Илья молча взял из камина раскаленный уголек и сжал его в кулаке. Леда бросилась к нему, разжала руку… Ладонь кровоточила.

– Вы сумасшедший, да? – отчаянно прокричала девушка.

– Не знаю… Может быть. Но мне… мне не было больно, – тихо произнес Крапивников. Чувство, возникшее у него к Леде, явственно светилось в его глазах. – Я ведь поэт, у меня вместо сердца – уголь, черный, раскаленный… а вместо языка – жало змеи. Помните, как в «Пророке»? А так хотелось бы хоть раз чувство, обычное, человеческое, испытать… полюбить человека хорошего… вот как вы, например… Чтоб понять, есть ли у меня сердце, человеческое, или уголь просто – вроде того, что вы у меня из ладони вырвали… Чтоб сердце в себе почувствовать.

Нависла пауза. Несколько мгновений Елена Сергеевна молчала, а Крапивников смотрел ей в глаза. Оба чувствовали, как дрожит между ними воздух…

– Да… я, может, быть, сказал лишнего… – нарушил тишину Илья. – Но я еще хочу сказать… сказать, что… Лена…

– Молчите, – улыбаясь, прошептала девушка.

– Но я хотел сказать только, что…

– Молчи, – повторила Леда громче.

– Но, Елена Сергеевна, я не могу… не могу молчать…

– Молчите, ради Бога, – Елена Сергеевна с улыбкой на лице и каким-то стальным трепетом в глазах закрыла губы Ильи ладонью. – Все уже сказано.

Илья ощутил губами прикосновение кожи девушки… и словно опьянел. Медленно отнял он ее ладонь от своего лица, медленно наклонился и поцеловал девушке руку, медленно встал и, по-старинному поклонившись, ушел.

Ему казалось, что он только что разыграл чудесный спектакль, игру в правду. И его не покидало ощущение эстетического удовольствия. «Хорошая игра… красивая», – говорил он про себя. – «Она, может, меня полюбит теперь… Она такая …» И одновременно приятно и стыдно было ему.

 

* * *

 

На следующий вечер, за ужином, Елена рассказала о произошедшем своему отцу. Сергей Андреевич Игумнов, профессор филологии, почтенный лысеющий мужчина лет шестидесяти, автор и ведущий нашумевших телепередач о литературе, прозванных в народе «Монологами лысины», обычно воспринимал эмоциональные излияния дочери «в штыки», иронично обрывая ее длинные, красноречивые фразы короткими желчными репликами. Его скулы при этом подергивались в судорогах какой-то неутоленной, но властной страсти, корни которой ему самому были неведомы.

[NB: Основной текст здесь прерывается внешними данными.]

theorem talk'_alertPoll (c : Core) (w : Work) : (alertPoll c w).talk' = w.talk' := by
  unfold alertPoll
  try simp only []
  repeat' split
  all_goals first | rfl | exact talk'_place .. | (simp only [talk'_place] <;> rfl)

theorem talk'_meterFeed (c : Core) (w : Work) : (meterFeed c w).talk' = w.talk' := by
  unfold meterFeed
  try simp only []
  repeat' split
  all_goals first | rfl | exact talk'_place .. | (simp only [talk'_place] <;> rfl)

theorem talk'_feedCommand (c : Core) (w : Work) : (feedCommand c w).talk' = w.talk' := by
  unfold feedCommand
  try simp only []
  repeat' split
  all_goals rfl

theorem talk'_feedBulk (c : Core) (w : Work) : (feedBulk c w).talk' = w.talk' := by
  unfold feedBulk
  try simp only []
  repeat' split
  all_goals rfl

theorem talk'_raise (c : Core) (a : AlertRec) (w : Work) : (raise c a w).talk' = w.talk' := by
  unfold raise
  try simp only []
  repeat' split
  all_goals first | rfl | exact talk'_raiseParts .. | exact talk'_alertPoll .. | (simp only [talk'_raiseParts, talk'_alertPoll] <;> rfl)

theorem talk'_fareWait (c : Core) (r : FareRep) (w : Work) : (fareWait c r w).talk' = w.talk' := by
  unfold fareWait
  try simp only []
  repeat' split
  all_goals rfl

theorem talk'_farePoll (c : Core) (w : Work) : (farePoll c w).talk' = w.talk' := by
  unfold farePoll
  try simp only []
  repeat' split
  all_goals first | rfl | exact talk'_fareWait .. | exact talk'_report .. | (simp only [talk'_report] <;> rfl)

theorem talk'_fareMark (c : Core) (w : Work) : (fareMark c w).talk' = w.talk' := by
  unfold fareMark
  try simp only []
  repeat' split
  all_goals first | rfl | exact talk'_farePoll .. | (simp only [talk'_farePoll] <;> rfl)

theorem talk'_tallyAdd (d : TallyVals) (w : Work) : (tallyAdd d w).talk' = w.talk' := by
  unfold tallyAdd
  try simp only []
  repeat' split
  all_goals rfl

theorem talk'_accepted (p : RecProducer) (r : Record) (w : Work) : (accepted p r w).talk' = w.talk' := by
  unfold accepted
  try simp only []
  repeat' split
  all_goals first | rfl | exact talk'_tallyAdd .. | (simp only [talk'_tallyAdd] <;> rfl)

theorem talk'_acceptFrom (c : Core) (p : RecProducer) (w : Work) : ∀ v, (acceptFrom c p w) = some v → v.talk' = w.talk' := by
  intro v h
  unfold acceptFrom at h
  try simp only [] at h
  repeat' split at h
  all_goals first
    | (cases h; done)
    | (cases h; rfl)
    | (cases h; exact talk'_accepted ..)
    | (cases h; simp only [talk'_accepted] <;> rfl)

theorem talk'_halfReady (c : Core) (h : Half) (w : Work) : (halfReady c h w).talk' = w.talk' := by
  unfold halfReady
  try simp only []
  repeat' split
  all_goals first | rfl | exact talk'_statusTold .. | exact talk'_raise .. | (simp only [talk'_statusTold, talk'_raise] <;> rfl)

theorem talk'_moveOne (c : Core) (w : Work) : ∀ v, (moveOne c w) = some v → v.talk' = w.talk' := by
  intro v h
  unfold moveOne at h
  try simp only [] at h
  repeat' split at h
  all_goals first
    | (cases h; done)
    | (cases h; rfl)
    | (cases h; exact talk'_halfReady ..)
    | (cases h; simp only [talk'_halfReady] <;> rfl)

theorem talk'_journalStep (c : Core) (w : Work) : ∀ v, (journalStep c w) = some v → v.talk' = w.talk' := by
  intro v h
  unfold journalStep at h
  split at h
  · next h' =>
    cases h
    exact talk'_moveOne c w _ h'
  · obtain ⟨p, _, hp⟩ := List.exists_of_findSome?_eq_some h
    exact talk'_acceptFrom c p w v hp

theorem talk'_journalRun (c : Core) (n : Nat) (w : Work) : (journalRun c n w).talk' = w.talk' := by
  induction n generalizing w with
  | zero => rfl
  | succ n ih =>
    unfold journalRun
    split
    · next h => rw [ih, talk'_journalStep c w _ h]
    · rfl

theorem talk'_journalPump (c : Core) (w : Work) : (journalPump c w).talk' = w.talk' := by
  unfold journalPump
  try simp only []
  repeat' split
  all_goals first | rfl | exact talk'_journalRun .. | (simp only [talk'_journalRun] <;> rfl)

/-! ## The console's results -/

theorem told_report (c : Core) (r : Report) (w : Work) : (report c r w).told = w.told := by
  unfold report Work.told
  split
  · simp
  · rfl

theorem told_place (c : Core) (k : SlotId) (f : Frame) (u : Purpose) (w : Work) : (place c k f u w).told = w.told := by
  unfold place LineIf.dropHand
  repeat' split
  all_goals rfl

theorem told_offerPic (c : Core) (p : Producer) (u : Purpose) (f : Frame) (w : Work) :
    (offerPic c p u f w).told = w.told := by
  unfold offerPic LineIf.dropHand
  simp only []
  repeat' split
  all_goals rfl

theorem told_reportAlert (c : Core) (a : AlertRec) (deferred : Bool) (carried : Option Nat) (w : Work) : (reportAlert c a deferred carried w).told = w.told := by
  unfold reportAlert
  try simp only []
  repeat' split
  all_goals first | rfl | exact told_report .. | (simp only [told_report] <;> rfl)

theorem told_consolePart (c : Core) (a : AlertRec) (cls : AlertClass) (carried : Option Nat) (w : Work) : (consolePart c a cls carried w).told = w.told := by
  unfold consolePart
  try simp only []
  repeat' split
  all_goals first | rfl | exact told_reportAlert .. | (simp only [told_reportAlert] <;> rfl)

theorem told_displayPart (a : AlertRec) (cls : AlertClass) (w : Work) : (displayPart a cls w).told = w.told := by
  unfold displayPart
  try simp only []
  repeat' split
  all_goals rfl

theorem told_framePart (a : AlertRec) (cls : AlertClass) (d : PartDest) (w : Work) : (framePart a cls d w).told = w.told := by
  unfold framePart
  try simp only []
  repeat' split
  all_goals rfl

theorem told_raiseParts (c : Core) (frames : Bool) (a : AlertRec) (w : Work) : (raiseParts c frames a w).told = w.told := by
  unfold raiseParts
  try simp only []
  repeat' split
  all_goals first | rfl | exact told_consolePart .. | exact told_displayPart .. | exact told_framePart .. | (simp only [told_consolePart, told_displayPart, told_framePart] <;> rfl)

theorem told_alertPoll (c : Core) (w : Work) : (alertPoll c w).told = w.told := by
  unfold alertPoll
  try simp only []
  repeat' split
  all_goals first | rfl | exact told_place .. | (simp only [told_place] <;> rfl)

theorem told_raise (c : Core) (a : AlertRec) (w : Work) : (raise c a w).told = w.told := by
  unfold raise
  try simp only []
  repeat' split
  all_goals first | rfl | exact told_raiseParts .. | exact told_alertPoll .. | (simp only [told_raiseParts, told_alertPoll] <;> rfl)

theorem told_statusTold (c : Core) (w : Work) : (statusTold c w).told = w.told := by
  unfold statusTold
  try simp only []
  repeat' split
  all_goals first | rfl | exact told_offerPic .. | (simp only [told_offerPic] <;> rfl)

theorem told_maskUpdate (c : Core) (w : Work) : (maskUpdate c w).told = w.told := by
  unfold maskUpdate
  try simp only []
  repeat' split
  all_goals rfl

theorem told_fareWait (c : Core) (r : FareRep) (w : Work) : (fareWait c r w).told = w.told := by
  unfold fareWait
  try simp only []
  repeat' split
  all_goals rfl

theorem told_farePoll (c : Core) (w : Work) : (farePoll c w).told = w.told := by
  unfold farePoll
  try simp only []
  repeat' split
  all_goals first | rfl | exact told_fareWait .. | exact told_report .. | (simp only [told_report] <;> rfl)

theorem told_fareMark (c : Core) (w : Work) : (fareMark c w).told = w.told := by
  unfold fareMark
  try simp only []
  repeat' split
  all_goals first | rfl | exact told_farePoll .. | (simp only [told_farePoll] <;> rfl)

theorem told_slotFreed (c : Core) (w : Work) : (slotFreed c w).told = w.told := by
  unfold slotFreed
  simp only [told_farePoll]
  repeat' split
  all_goals (try simp only [told_raise, told_maskUpdate]) <;> rfl

theorem told_giveNext (c : Core) (w : Work) : (giveNext c w).told = w.told := by
  unfold giveNext
  try simp only []
  repeat' split
  all_goals first | rfl | exact told_offerPic .. | exact told_slotFreed .. | (simp only [told_offerPic, told_slotFreed] <;> rfl)

theorem told_stateSettled (c : Core) (w : Work) : (stateSettled c w).told = w.told := by
  unfold stateSettled
  try simp only []
  repeat' split
  all_goals rfl

theorem told_hiringPoll (c : Core) (w : Work) : (hiringPoll c w).told = w.told := by
  unfold hiringPoll
  try simp only []
  repeat' split
  all_goals first | rfl | exact told_stateSettled .. | exact told_offerPic .. | exact told_giveNext .. | (simp only [told_offerPic, told_giveNext] <;> rfl)

theorem told_tallyAdd (d : TallyVals) (w : Work) : (tallyAdd d w).told = w.told := by
  unfold tallyAdd
  try simp only []
  repeat' split
  all_goals rfl

theorem told_accepted (p : RecProducer) (r : Record) (w : Work) : (accepted p r w).told = w.told := by
  unfold accepted
  try simp only []
  repeat' split
  all_goals first | rfl | exact told_tallyAdd .. | (simp only [told_tallyAdd] <;> rfl)

theorem told_acceptFrom (c : Core) (p : RecProducer) (w : Work) : ∀ v, (acceptFrom c p w) = some v → v.told = w.told := by
  intro v h
  unfold acceptFrom at h
  try simp only [] at h
  repeat' split at h
  all_goals first
    | (cases h; done)
    | (cases h; rfl)
    | (cases h; exact told_accepted ..)
    | (cases h; simp only [told_accepted] <;> rfl)

theorem told_halfReady (c : Core) (h : Half) (w : Work) : (halfReady c h w).told = w.told := by
  unfold halfReady
  try simp only []
  repeat' split
  all_goals first | rfl | exact told_raise .. | exact told_statusTold .. | (simp only [told_raise, told_statusTold] <;> rfl)

theorem told_moveOne (c : Core) (w : Work) : ∀ v, (moveOne c w) = some v → v.told = w.told := by
  intro v h
  unfold moveOne at h
  try simp only [] at h
  repeat' split at h
  all_goals first
    | (cases h; done)
    | (cases h; rfl)
    | (cases h; exact told_halfReady ..)
    | (cases h; simp only [told_halfReady] <;> rfl)

theorem told_journalStep (c : Core) (w : Work) : ∀ v, (journalStep c w) = some v → v.told = w.told := by
  intro v h
  unfold journalStep at h
  split at h
  · next h' =>
    cases h
    exact told_moveOne c w _ h'
  · obtain ⟨p, _, hp⟩ := List.exists_of_findSome?_eq_some h
    exact told_acceptFrom c p w v hp

theorem told_journalRun (c : Core) (n : Nat) (w : Work) : (journalRun c n w).told = w.told := by
  induction n generalizing w with
  | zero => rfl
  | succ n ih =>
    unfold journalRun
    split
    · next h => rw [ih, told_journalStep c w _ h]
    · rfl

theorem told_journalPump (c : Core) (w : Work) : (journalPump c w).told = w.told := by
  unfold journalPump
  try simp only []
  repeat' split
  all_goals first | rfl | exact told_journalRun .. | (simp only [told_journalRun] <;> rfl)

theorem told_cardPoll (c : Core) (w : Work) : (cardPoll c w).told = w.told := by
  unfold cardPoll
  try simp only []
  repeat' split
  all_goals first | rfl | exact told_offerPic .. | (simp only [told_offerPic] <;> rfl)

theorem told_authPoll (c : Core) (w : Work) : (authPoll c w).told = w.told := by
  unfold authPoll
  try simp only []
  repeat' split
  all_goals first | rfl | exact told_place .. | (simp only [told_place] <;> rfl)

– Ты, я вижу, снова влюбилась, – коротко и сухо бросил он. – И снова – в оборванца, да и психа к тому же. Который раз я в тебе это наблюдаю… Ну когда ты наконец угомонишься?

– Отец, – Леда признавала только эту форму обращения – назвать «папой» величественного старца она не могла. – Отец, все не так просто. Он готов ради меня на боль…

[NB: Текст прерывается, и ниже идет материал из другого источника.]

theorem wordFrames_seize (p : Picture) (src : Station) (w : WordId) (tag : BitVec 16) :
    (InServiceHead p src → w = .floor ∧ tag.toNat ≤ 16 ∨ w = .lane →
      p.effect src (.seize (some w) tag) = ({ p with claims := p.claims.set w ⟨some src, tag⟩ }, .won)) ∧
    (¬InServiceHead p src ∨ ¬(w = .floor ∧ tag.toNat ≤ 16 ∨ w = .lane) →
      p.effect src (.seize (some w) tag) = (p, .busy)) := by
  simp only [Picture.effect, Picture.seize]
  rw [← Picture.isHead_iff]
  cases p.isHead src <;> cases w <;> simp [Picture.hold]

theorem wordFrames_take (p : Picture) (src : Station) (w : WordId) (tag : BitVec 16) :
    (¬MayTake p src w tag → p.effect src (.take (some w) tag) = (p, .busy)) ∧
    (MayTake p src w tag → (p.claim w).holder = none →
      p.effect src (.take (some w) tag) = ({ p with claims := p.claims.set w ⟨some src, tag⟩ }, .won)) ∧
    (MayTake p src w tag → (p.claim w).holder = some src → p.effect src (.take (some w) tag) = (p, .already)) ∧
    (∀ t, MayTake p src w tag → (p.claim w).holder = some t → t ≠ src → p.effect src (.take (some w) tag) = (p, .busy)) := by
  simp only [Picture.effect, Picture.take]
  rw [← Picture.mayTake_iff]
  refine ⟨fun hm => ?_, fun hm hf => ?_, fun hm hh => ?_, fun t hm hh ht => ?_⟩
  · simp [hm]
  · simp [hm, (p.free_iff w).mpr hf, Picture.hold]
  · simp [hm, Picture.free, Claim.isFree, hh, (p.holds_iff w src).mpr hh]
  · simp [hm, Picture.free, Claim.isFree, Picture.holds, Claim.heldBy, hh, ht]

/-- Settles O21: the right to a word is the table's, and each operation answers by it and by the holder. -/
theorem wordFrames : Obligations.WordFrames :=
  ⟨Claims.get_set, wordFrames_give, wordFrames_seize, wordFrames_take⟩

/-! ## TAKE_SET (01 R13) -/

theorem SeatSet.mem_seats (s : SeatSet) (i : Fin 6) : i ∈ SeatSet.seats s ↔ s.getLsbD i.val = true := by
  have hi : i ∈ allSeats := by cases i using seat_cases <;> decide
  simp [SeatSet.seats, SeatSet.has, hi]

theorem Picture.holdSeats_others (p : Picture) (src : Station) (tag : Tag) (l : List (Fin 6)) :
    { p.holdSeats src tag l with claims := p.claims } = p := by
  induction l generalizing p with
  | nil => rfl
  | cons i l ih => exact congrArg (fun q : Picture => { q with claims := p.claims }) (ih (p.hold (.seat i) src tag.code))

theorem Picture.claim_holdSeats (p : Picture) (src : Station) (tag : Tag) (l : List (Fin 6)) (w : WordId) :
    (p.holdSeats src tag l).claim w = if ∃ i ∈ l, w = .seat i then ⟨some src, tag.code⟩ else p.claim w := by
  induction l generalizing p with
  | nil => simp [Picture.holdSeats]
  | cons i l ih =>
    have hcons : p.holdSeats src tag (i :: l) = (p.hold (.seat i) src tag.code).holdSeats src tag l := rfl
    rw [hcons, ih, Picture.claim_hold]
    by_cases hw : w = .seat i
    · simp [hw]
    · simp [hw]

theorem Picture.takeSet_wrong {p : Picture} {src : Station} {seats : SeatSet} {tag : Tag} (hv : seats &&& 0xC0#8 = 0#8)
    (ht : tag.seq ≠ 0) : (!(SeatSet.valid seats && tag.inRange && seats != 0 && tag.home == src && p.cn40 src)) = true ↔
      ¬(seats ≠ 0 ∧ tag.home = src ∧ p.cn40 src = true) := by
  rw [Bool.not_eq_true', ← Bool.not_eq_true]
  simp [SeatSet.valid, Tag.inRange, hv, ht, and_assoc]

/-- Settles O22: the three tests of TAKE_SET, and what the series of holds leaves word by word. -/
theorem takeSetTakesAllOrNothing : Obligations.TakeSetTakesAllOrNothing := by
  intro p src seats tag hv ht right mine free inSet
  have hwrong := Picture.takeSet_wrong (p := p) (src := src) hv ht
  have hall : (SeatSet.seats seats).all (p.seatUnder src tag) = true ↔ ∀ i, inSet i → mine i := by
    simp only [List.all_eq_true, SeatSet.mem_seats, Picture.seatUnder_iff, inSet, mine]
  have hfit : ((SeatSet.seats seats).all fun i => p.free (.seat i) || p.seatUnder src tag i) = true ↔
      ∀ i, inSet i → free i ∨ mine i := by
    simp only [List.all_eq_true, SeatSet.mem_seats, Bool.or_eq_true, Picture.seatUnder_iff, Picture.free_iff, inSet, mine, free]
  simp only [Picture.effect, Picture.takeSet]
  refine ⟨fun hr => ?_, fun hr hm => ?_, fun hr hb => ?_, fun hr hm hn => ?_⟩
  · rw [if_pos (hwrong.mpr hr)]
  · rw [if_neg (fun h => hwrong.mp h hr), if_pos (hall.mpr hm)]
  · obtain ⟨i, hi, h1, h2⟩ := hb
    rw [if_neg (fun h => hwrong.mp h hr), if_neg (fun h => h1 (hall.mp h i hi)),
      if_neg (fun h => (hfit.mp h i hi).elim h2 h1)]
  · obtain ⟨i, hi, h1⟩ := hn
    rw [if_neg (fun h => hwrong.mp h hr), if_neg (fun h => h1 (hall.mp h i hi)),
      if_pos (hfit.mpr fun i hi => (hm i hi).symm)]
    refine ⟨_, rfl, p.holdSeats_others .., fun i hi => ?_, fun i hi => ?_, fun w hw => ?_⟩
    all_goals rw [Picture.claim_holdSeats]
    · exact if_pos ⟨i, (SeatSet.mem_seats _ _).mpr hi, rfl⟩
    · refine if_neg ?_
      rintro ⟨j, hj, hij⟩
      exact hi (WordId.seat.inj hij ▸ (SeatSet.mem_seats _ _).mp hj)
    · refine if_neg ?_
      rintro ⟨j, -, hij⟩
      exact hw j hij

/-! ## Shift frames (01 R16 to R19) -/

theorem Picture.free_false_iff (p : Picture) (w : WordId) : p.free w = false ↔ (p.claim w).holder ≠ none := by
  rw [← Bool.not_eq_true, p.free_iff w]

theorem shiftFrames_open (p : Picture) (src : Station) (n d : Nat) (o : Stamp) :
    let ok : Prop := InServiceHead p src ∧ (p.claim .shift).holder = none ∧ 1 ≤ n ∧ n ≤ 65535 ∧ 1 ≤ d ∧ d ≤ 9999
    (ok → p.effect src (.shiftOpen n d o) =
      ({ p with claims := p.claims.set .shift ⟨some src, BitVec.ofNat 16 n⟩, shift := some ⟨n, d, o⟩ }, .done)) ∧
    (¬ok → ∃ r, p.effect src (.shiftOpen n d o) = (p, .refused r)) := by
  intro ok
  have hok : (p.isHead src && p.free .shift && decide (1 ≤ n ∧ n ≤ 65535 ∧ 1 ≤ d ∧ d ≤ 9999)) = true ↔ ok := by
    simp only [Bool.and_eq_true, Picture.isHead_iff, Picture.free_iff, decide_eq_true_eq, and_assoc, ok]
  exact ⟨fun h => if_pos (hok.mpr h), fun h => ⟨_, if_neg (mt hok.mp h)⟩⟩

theorem shiftFrames_call (p : Picture) (src : Station) (n : Nat) (force : Bool) :
    let ok : Prop := InServiceHead p src ∧ (p.claim .shift).holder ≠ none ∧ (p.claim .close).holder = none ∧
      (p.claim .shift).tag.toNat = n
    (ok → p.effect src (.closeCall n force) =
      ({ p with claims := p.claims.set .close ⟨some src, BitVec.ofNat 16 n⟩ }, .done)) ∧
    (¬ok → ∃ r, p.effect src (.closeCall n force) = (p, .refused r)) := by
  intro ok
  have hok : (p.isHead src && !p.free .shift && p.free .close && (p.claim .shift).tag.toNat == n) = true ↔ ok := by
    simp only [Bool.and_eq_true, Bool.not_eq_true', Picture.isHead_iff, Picture.free_iff, Picture.free_false_iff, beq_iff_eq,
      and_assoc, ok]
  refine ⟨fun h => if_pos (hok.mpr h), fun h => ?_⟩
  simp only [Picture.effect, Picture.closeCall, if_neg (mt hok.mp h)]
  repeat' split
  all_goals exact ⟨_, rfl⟩

theorem shiftFrames_commit (p : Picture) (src : Station) (n : Nat) (force : Bool) :
    ((p.claim .close).holder = some src ∧ (p.claim .close).tag.toNat = n →
      p.effect src (.closeCommit n force) =
        ({ p with claims := (p.claims.set .shift ⟨none, 0⟩).set .close ⟨none, 0⟩ }, .done)) ∧
    (¬((p.claim .close).holder = some src ∧ (p.claim .close).tag.toNat = n) →
      ∃ r, p.effect src (.closeCommit n force) = (p, .refused r)) := by
  have hok : (p.holds .close src && (p.claim .close).tag.toNat == n) = true ↔
      (p.claim .close).holder = some src ∧ (p.claim .close).tag.toNat = n := by
    simp only [Bool.and_eq_true, Picture.holds_iff, beq_iff_eq]
  exact ⟨fun h => if_pos (hok.mpr h), fun h => ⟨_, if_neg (mt hok.mp h)⟩⟩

– Боль-то он снесет, дури у него хватит, – резко возразил отец. – А счастье ему не по карману будет. Пойми ты, тебе уже не ШАШНАДЦАТЬ, пора прекратить бегать за романтичными голодранцами. Ты – не королевна из сказки, чтоб нищего любить! Не за красивым жестом, а за реальной выгодой гнаться тебе надо. Взрослее надо быть, доченька, взрослее! – челюсти профессора Игумнова подергивались, словно пережевывая человеческие судьбы. – Он-то ради тебя боль стерпит, а ты ради него терпеть готова, крылатая ты моя? А? Ты у меня с детства палец уколоть боялась! Коль докажешь, что ради него боль стерпишь, – так и быть, разрешу вам встречаться. Нет – запру в четырех стенах! Докажи, что он тебе – пара… или что ты – ему! Сможешь? Докажи – твоя победа будет! – голос профессора поднялся до крика, кулак его – старый, багровый – ударял по гладкой скатерти стола.

– Доказать? Пожалуйста, – медленно проговорила Леда.

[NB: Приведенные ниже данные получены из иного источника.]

-- ==== Sys2Proof/Machine/Core.lean ====
section
/-! DEFINITION. The model behind the host's interface. -/

def Sys2Proof.core : Host.Core := { State := Sys2Proof.Machine.State, Fault := Sys2Proof.Machine.Fault, Refusal := Sys2Proof.Machine.Refusal, step := Sys2Proof.Machine.step, reset := Sys2Proof.Machine.State.reset }
end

Молча взяла она в ладонь хрустальный фужер из сервиза, отцу на его свадьбу подаренного, и медленно смяла стекло, как бумагу, между тонкими пальцами. Алые осколки хрусталя, мелодично звеня, посыпались на ковер. В наступившей тишине дочь вытерла кровь с ладони белой салфеткой и медленно удалилась, бросив салфетку на стол.

Старик поднял со скатерти окровавленный клочок бумаги, в тишине поднес его к лицу, словно изучая. Помолчал, двигая скулами. Бросил салфетку на стол – быстрым, гадливым движением. И громко, резко, каркающим голосом, произнес:

– Сдаюсь!

 

* * *

 

…Так в жизни Ильи появилась подруга. Встречи молодого философа с Ледой происходили все чаще и чаще. То, что начиналось как легкое увлечение, в конце концов, стало серьезным романом. Получше узнав Крапивникова, Леда уговорила его перебраться в Москву. Там Крапивников устроился на работу педагогом в небольшой школе на окраине города, на вырученные деньги снимал квартиру, куда время от времени приезжала Леда, не скрывавшая от друзей и родственников своего увлечения. Поговаривали, что скоро молодые поженятся. Илья радовался, думая, что только с таких смешных знакомств и может начинаться настоящая любовь.

А прошлое смотрело из зеркал родительского дома, откуда, не оборачиваясь, навек удалялся Илья, – смотрело задумчиво, не то прощая, не то пытаясь понять замысловатость путей человеческих. И громко раздавались в тишине подмосковного дома шаги Ильи, – шаги человека, который уходил.

 

ЭТОТ ВЕЧНЫЙ РУССКИЙ БУНТ…

 

Учитель – древнейшая профессия человечества. Как только человек начал говорить, он принялся поучать ближних. И делает это до сих пор – с переменным успехом.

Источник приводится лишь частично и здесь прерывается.